なぜここまで驚愕が2010年代を席巻したのかについては、さまざまな原因が考えられるだろう。しかしこの小論が想定しているシナリオはいたってシンプルだ。それはさまざまなホラー映画の作り手たちが競っているというものだ。競争心に火をつけたのは、もちろんワンの『インシディアス』における驚愕だ。この完成度の高い驚愕シーンが多くの作り手たちに驚愕の魅力を改めて再認識させ、他の作家たちも競って驚愕シーンの創作にのめり込んでいった。もちろん映画会社が要請しているといった外的な条件もあるだろう。しかし単に強制されているという理由だけで、ここまで多くの、かつ完成度の高い驚愕シーンが2010年代のホラー映画群を乱舞するようになるとは考えにくい。作家たちの内的な要因、つまり競争心があったと推定するのはそこまで的外れでは無いだろう。

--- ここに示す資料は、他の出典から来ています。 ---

theorem ctStartDecay (p : Fin 256) : Statement (.ctStartDecay p) := by
  constructor <;> exact of_decide_eq_true rfl

theorem doze (a : Agent) (p : Fin 256) : Statement (.doze a p) := by
  constructor <;> exact of_decide_eq_true rfl

theorem wake (a : Agent) (p : Fin 256) : Statement (.wake a p) := by
  constructor <;> exact of_decide_eq_true rfl

theorem wakePatternSent (p : Fin 256) : Statement (.wakePatternSent p) := by
  constructor <;> exact of_decide_eq_true rfl

theorem wakePatternDetect (p : Fin 256) (seen : DWord) (times : Nat) :
    Statement (.wakePatternDetect p seen times) := by
  constructor <;> exact of_decide_eq_true rfl

theorem ruleKey (r : Fin 32) : Statement (.ruleKey r) := by
  constructor <;> exact of_decide_eq_true rfl

theorem ruleMask (r : Fin 32) : Statement (.ruleMask r) := by
  constructor <;> exact of_decide_eq_true rfl

theorem ruleAction (r : Fin 32) : Statement (.ruleAction r) := by
  constructor <;> exact of_decide_eq_true rfl

theorem ruleValid (r : Fin 32) : Statement (.ruleValid r) := by
  constructor <;> exact of_decide_eq_true rfl

theorem editWrite (r : Fin 32) : Statement (.editWrite r) := by
  constructor <;> exact of_decide_eq_true rfl

theorem templateWrite (r : Fin 32) : Statement (.templateWrite r) := by
  constructor <;> exact of_decide_eq_true rfl

theorem macInsert (r : Fin 32) : Statement (.macInsert r) := by
  constructor <;> exact of_decide_eq_true rfl

theorem macDelete (r : Fin 32) : Statement (.macDelete r) := by
  constructor <;> exact of_decide_eq_true rfl

theorem hostInsert (r : Fin 32) : Statement (.hostInsert r) := by
  constructor <;> exact of_decide_eq_true rfl

theorem hostDelete (r : Fin 32) : Statement (.hostDelete r) := by
  constructor <;> exact of_decide_eq_true rfl

theorem lpmInsert (r : Fin 32) : Statement (.lpmInsert r) := by
  constructor <;> exact of_decide_eq_true rfl

theorem lpmDelete (r : Fin 32) : Statement (.lpmDelete r) := by
  constructor <;> exact of_decide_eq_true rfl

theorem filterWrite (r : Fin 32) : Statement (.filterWrite r) := by
  constructor <;> exact of_decide_eq_true rfl

theorem nhWrite (r : Fin 32) : Statement (.nhWrite r) := by
  constructor <;> exact of_decide_eq_true rfl

theorem ecmpWrite (r : Fin 32) : Statement (.ecmpWrite r) := by
  constructor <;> exact of_decide_eq_true rfl

theorem memberWrite (r : Fin 32) : Statement (.memberWrite r) := by
  constructor <;> exact of_decide_eq_true rfl

theorem lagWrite (r : Fin 32) : Statement (.lagWrite r) := by
  constructor <;> exact of_decide_eq_true rfl

theorem learnAck (r : Fin 32) : Statement (.learnAck r) := by
  constructor <;> exact of_decide_eq_true rfl

theorem dump (r : Fin 32) : Statement (.dump r) := by
  constructor <;> exact of_decide_eq_true rfl

theorem dumpRecord : Statement (.dumpRecord) := by
  constructor <;> exact of_decide_eq_true rfl

theorem learnNotify : Statement (.learnNotify) := by
  constructor <;> exact of_decide_eq_true rfl

theorem learnHoldExpiry : Statement (.learnHoldExpiry) := by
  constructor <;> exact of_decide_eq_true rfl

theorem ageSweepVisit : Statement (.ageSweepVisit) := by
  constructor <;> exact of_decide_eq_true rfl

theorem tblClearStart (a : Agent) : Statement (.tblClearStart a) := by
  constructor <;> exact of_decide_eq_true rfl

theorem tblClearDone : Statement (.tblClearDone) := by
  constructor <;> exact of_decide_eq_true rfl

theorem xbarCellSend (i : Fin 32) : Statement (.xbarCellSend i) := by
  constructor <;> exact of_decide_eq_true rfl

theorem xbarMatch (p : Fin 16) : Statement (.xbarMatch p) := by
  constructor <;> exact of_decide_eq_true rfl

theorem xbarCellArrive (p : Fin 16) (o : Fin 32) (dmg : CellDamage) (e : BufError) :
    Statement (.xbarCellArrive p o dmg e) := by
  constructor <;> exact of_decide_eq_true rfl

theorem xbarReseqTimeout (o i : Fin 32) : Statement (.xbarReseqTimeout o i) := by
  constructor <;> exact of_decide_eq_true rfl

theorem xbarPlaneDrained (p : Fin 16) : Statement (.xbarPlaneDrained p) := by
  constructor <;> exact of_decide_eq_true rfl

theorem xbarFaultClear (a : Agent) (v : Word) : Statement (.xbarFaultClear a v) := by
  constructor <;> exact of_decide_eq_true rfl

theorem bufCarve (a : Agent) : Statement (.bufCarve a) := by
  constructor <;> exact of_decide_eq_true rfl

theorem bufCarveDone : Statement (.bufCarveDone) := by
  constructor <;> exact of_decide_eq_true rfl

theorem spillUnit (k : Fin 22528) (e : SpillErrors) : Statement (.spillUnit k e) := by
  constructor <;> exact of_decide_eq_true rfl

theorem spillUnitClose (k : Fin 22528) : Statement (.spillUnitClose k) := by
  constructor <;> exact of_decide_eq_true rfl

theorem refillUnit (k : Fin 22528) (e : RefillErrors) : Statement (.refillUnit k e) := by
  constructor <;> exact of_decide_eq_true rfl

theorem scrubVisit (pass : Bool) (e : BufError) : Statement (.scrubVisit pass e) := by
  constructor <;> exact of_decide_eq_true rfl

theorem shaperRefresh (i : Fin 2304) : Statement (.shaperRefresh i) := by
  constructor <;> exact of_decide_eq_true rfl

theorem policerRefresh (i : Fin 65536) : Statement (.policerRefresh i) := by
  constructor <;> exact of_decide_eq_true rfl

theorem wxSample : Statement (.wxSample) := by
  constructor <;> exact of_decide_eq_true rfl

theorem skyCtrlWrite (a : Agent) (v : Word) : Statement (.skyCtrlWrite a v) := by
  constructor <;> exact of_decide_eq_true rfl

theorem skyTxEnWrite (a : Agent) (v : Word) : Statement (.skyTxEnWrite a v) := by
  constructor <;> exact of_decide_eq_true rfl

theorem laneEnWrite (a : Agent) (i : Fin 8) (v : Word) : Statement (.laneEnWrite a i v) := by
  constructor <;> exact of_decide_eq_true rfl

theorem mapArm (a : Agent) : Statement (.mapArm a) := by
  constructor <;> exact of_decide_eq_true rfl

theorem mapArmCheckDone : Statement (.mapArmCheckDone) := by
  constructor <;> exact of_decide_eq_true rfl

theorem mapDisarm (a : Agent) : Statement (.mapDisarm a) := by
  constructor <;> exact of_decide_eq_true rfl

theorem mapApply : Statement (.mapApply) := by
  constructor <;> exact of_decide_eq_true rfl

theorem epochStart (root oven : Nat) : Statement (.epochStart root oven) := by
  constructor <;> exact of_decide_eq_true rfl

theorem syncSlotTx (n : Fin 256) : Statement (.syncSlotTx n) := by
  constructor <;> exact of_decide_eq_true rfl

theorem slotFill (p : Fin 16) : Statement (.slotFill p) := by
  constructor <;> exact of_decide_eq_true rfl

theorem dataSlotTx (n : Fin 256) (bad : List Nat) : Statement (.dataSlotTx n bad) := by
  constructor <;> exact of_decide_eq_true rfl

theorem skyBurstRx (n : Fin 256) (b : RxBurst) : Statement (.skyBurstRx n b) := by
  constructor <;> exact of_decide_eq_true rfl

theorem deskewRelease : Statement (.deskewRelease) := by
  constructor <;> exact of_decide_eq_true rfl

theorem reseqHorizonExpiry (src : Fin 128) (c : Fin 8) : Statement (.reseqHorizonExpiry src c) := by
  constructor <;> exact of_decide_eq_true rfl

theorem peerTimeout (d : Fin 128) : Statement (.peerTimeout d) := by
  constructor <;> exact of_decide_eq_true rfl

theorem laneTxFault (n : Fin 256) : Statement (.laneTxFault n) := by
  constructor <;> exact of_decide_eq_true rfl

theorem laneRxlos (n : Fin 256) : Statement (.laneRxlos n) := by
  constructor <;> exact of_decide_eq_true rfl

theorem joinStep : Statement (.joinStep) := by
  constructor <;> exact of_decide_eq_true rfl

theorem foundReadySet : Statement (.foundReadySet) := by
  constructor <;> exact of_decide_eq_true rfl

theorem foundStep (a : Agent) : Statement (.foundStep a) := by
  constructor <;> exact of_decide_eq_true rfl

theorem leaseTakeover : Statement (.leaseTakeover) := by
  constructor <;> exact of_decide_eq_true rfl

theorem leaseRenew : Statement (.leaseRenew) := by
  constructor <;> exact of_decide_eq_true rfl

theorem leaseLapse : Statement (.leaseLapse) := by
  constructor <;> exact of_decide_eq_true rfl

theorem takeoverCheck : Statement (.takeoverCheck) := by
  constructor <;> exact of_decide_eq_true rfl

theorem lullEntry : Statement (.lullEntry) := by
  constructor <;> exact of_decide_eq_true rfl

theorem lullLimit : Statement (.lullLimit) := by
  constructor <;> exact of_decide_eq_true rfl

theorem taiOffsetWrite (a : Agent) (v : Word) : Statement (.taiOffsetWrite a v) := by
  constructor <;> exact of_decide_eq_true rfl

theorem keeperRestart : Statement .keeperRestart := by
  constructor <;> exact of_decide_eq_true rfl

theorem mboxStatus (m : Fin 2) (busMv : Word) : Statement (.mboxStatus m busMv) := by
  constructor <;> exact of_decide_eq_true rfl

theorem mboxCommitShedOrder (m : Fin 2) (flashOk : Bool) : Statement (.mboxCommitShedOrder m flashOk) := by
  constructor <;> exact of_decide_eq_true rfl

theorem mboxReadShedOrder (m : Fin 2) : Statement (.mboxReadShedOrder m) := by
  constructor <;> exact of_decide_eq_true rfl

theorem mboxAppReset (m : Fin 2) : Statement (.mboxAppReset m) := by
  constructor <;> exact of_decide_eq_true rfl

theorem mboxReadLog (m : Fin 2) : Statement (.mboxReadLog m) := by
  constructor <;> exact of_decide_eq_true rfl

theorem mboxSetFirstAdmin (m : Fin 2) : Statement (.mboxSetFirstAdmin m) := by
  constructor <;> exact of_decide_eq_true rfl

theorem redfishRequest (authed : Bool) (op : RedfishOp) : Statement (.redfishRequest authed op) := by
  constructor <;> exact of_decide_eq_true rfl

theorem redfishGracefulRestart (authed : Bool) : Statement (.redfishGracefulRestart authed) := by
  constructor <;> exact of_decide_eq_true rfl

theorem updateServicePush (authed : Bool) (image : List Byte) : Statement (.updateServicePush authed image) := by
  constructor <;> exact of_decide_eq_true rfl

theorem ringOwnerWrite (a : Agent) (v : Word) : Statement (.ringOwnerWrite a v) := by
  constructor <;> exact of_decide_eq_true rfl

theorem pcieLinkDown : Statement (.pcieLinkDown) := by
  constructor <;> exact of_decide_eq_true rfl

theorem pcieLinkUp (width : Fin 9) (bme : Bool) : Statement (.pcieLinkUp width bme) := by
  constructor <;> exact of_decide_eq_true rfl

theorem idlPolicerRefresh : Statement (.idlPolicerRefresh) := by
  constructor <;> exact of_decide_eq_true rfl

theorem intPendClear (a : Agent) (i : Fin 8) (v : Word) : Statement (.intPendClear a i v) := by
  constructor <;> exact of_decide_eq_true rfl

theorem doorbell (a : Agent) (r : Fin 172) (t : Word) (stores : List (Nat × List Byte)) :
    Statement (.doorbell a r t stores) := by
  constructor <;> exact of_decide_eq_true rfl

theorem cplDoorbell (a : Agent) (r : Fin 160) (t : Word) : Statement (.cplDoorbell a r t) := by
  constructor <;> exact of_decide_eq_true rfl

また驚愕を効果的に使用した短編を作ったあとに長編製作に至るというパターンもある。例えばパーカー・フィン監督が長編デビューの『スマイル』(2022年)を製作できるきっかけとは、短編の「ローラは眠れない」(2020年)*10である。この短編がSXSWで上映された際、パラマウントの目に留まったことが、長編製作のきっかけになっている。この短編では女子大学生が精神科医に自分の幻覚について相談しているのだが、徐々に彼女の精神は幻覚に蝕まれていき、最後には崩壊してしまうというものだ。主人公が少しずつ幻覚に苛まれていく様子は、緊張感に満ちている。しかしこの短編のハイライトは、おそらく、最後の驚愕フレームだろう。主人公がふと気を緩めた瞬間に、おどろおどろしい形相がフレーム内部に闖入する。同じようなパターンで短編から長編製作に至るケースとしては、短編「消灯 (lights out)」(2013年)*11をきっかけにして長編『ライト/オフ』(2016年)を製作したデビッド・F・サンドバーグにも当てはまるだろう。緻密に構築された驚愕は、夢の長編映画デビューも実現させる力があるのだ。
*10 「ローラは眠れない」は以下のURLで視聴することができる。
<https://www.youtube.com/watch?v=uy3t633Q4w0&list=LL&index=132&t=294s> 2023/6/26時点でアクセス可能。
*11 短編「消灯」は以下のURLで視聴することができる。
<https://www.youtube.com/watch?v=FUQhNGEu2KA&list=LL&index=1> 2023/6/26時点でアクセス可能。
このように見てみると、驚愕シーンを創作するというハリウッド製ホラー映画の規範はかなり根強いものがあると言えるだろう。このような単純な映画的効果が誕生してから70年経った後も廃れずに生き残っているという事実にも驚かされるが、新世代の作り手たちが、いまだに卓越した驚愕シーンを作っているという現状にも目を見張るものがある。数々の驚愕シーンを観察していると、何か映画の本質なるものがこれらの驚愕に隠されているのではないかと、疑ってしまうほどだ。ハリウッド製ホラー映画のみではない。ホラー映画が容易く国境を越えるという事実を踏まえると、驚愕の規範はハリウッド以外のアジアホラーにも感染し定着するのではないだろうか。その可能性が『女神の継承』における完璧ではないが十分効果的な、三つの驚愕シーンに秘められているのだ。